Nissan Rogue Common Problems and Reliability — Complete Chart by Model Year
| Model Year | Reliability Score | Active Recalls | Owner Complaints | Primary Problem Area | Recommendation |
| 2026 | 84 out of 100 (Excellent) | 1 | 9 | Electrical and accessory glitches | Recommended; monitor electrical |
| 2025 | 84 out of 100 (Excellent) | 1 | 103 | Unknown and visibility concerns; throttle body recall | Recommended with recall verified |
| 2024 | 79 out of 100 (Good) | 2 | 116 | Engine, electronics, throttle body recall | Good; verify recalls completed |
| 2023 | 68 out of 100 (Worst year) | 5 | 519 | Engine (123), unknown (99), engine cooling (90) | Avoid; highest complaint volume |
| 2022 | 70 out of 100 (Below average) | 6 | Above average | Engine cooling, electronics | Use caution; below-average year |
| 2021 | 70 out of 100 (Below average) | Above average | Above average | Early VC-Turbo complaints | Use caution; initial year issues |
| 2020 | 79 out of 100 (Good) | Lower | Lower | Earlier generation reliability | Good pre-VC-Turbo option |
| Platform Average | 80 out of 100 | Varies | Varies | Service brakes, electrical | Average annual repair cost $467 |
Read: 2026 Nissan X-Trail Brings Hybrid Efficiency and Family Comfort
Which Model Years to Avoid and Which to Buy
The avoid recommendation is unambiguous for the 2023 Nissan Rogue — the combination of 5 recalls, 519 owner complaints and 123 engine-specific complaints produces the worst reliability profile in the third-generation Rogue’s production history and one of the worst single-year reliability records in the compact SUV segment for that model year. Used buyers specifically should bypass 2023 examples regardless of price or mileage, because the underlying engine architecture concerns that produced this complaint volume may persist regardless of the warranty status of the specific example.
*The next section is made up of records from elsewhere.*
-- ==== Sys2Proof/Decode.lean ====
section
/-!
DEFINITION. Commands spelt by words: spec/opcode_table.json gives no row any bits, so no word spells a command.
-/
namespace Sys2Proof

/-- The command that a word of the table spells: none, since the table gives its rows no bits. -/
def decodeTableWord (_nbits _w : Nat) : Option Instr := none

end Sys2Proof
end

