-- ==== Sys2Proof/Machine/Fields.lean ====
section
/-!
DEFINITION. The named fields of every register table of the spec, one definition a field, each with the bit range and
the reset value its table gives (a dash of the table, a live field, is written 0: log entry 3).
The name is the register's and the field's; the operands are the indices of the register.
-/
namespace Sys2Proof.Machine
The 2021 and 2022 model years are also best avoided for buyers who prioritise reliability confidence — carrying early-generation VC-Turbo concerns that the 2023 most severely expressed and the 2024 and 2025 most significantly addressed.
The 2024 and 2025 model years are the recommended used Rogue purchases — providing the third-generation platform’s most refined and most reliable expression while beginning to accumulate the positive owner experience that independent reliability surveys confirm with above-average designations. Any 2024 or 2025 purchase should verify that the active throttle body recall has been completed through the NHTSA VIN recall lookup before finalising the purchase.
The 2025 Rogue is the best model year in recent production — the Excellent reliability designation, single recall and dramatically reduced complaint volume from 2023’s 519 to 103 represents the most meaningful reliability improvement trajectory in the nameplate’s third-generation history.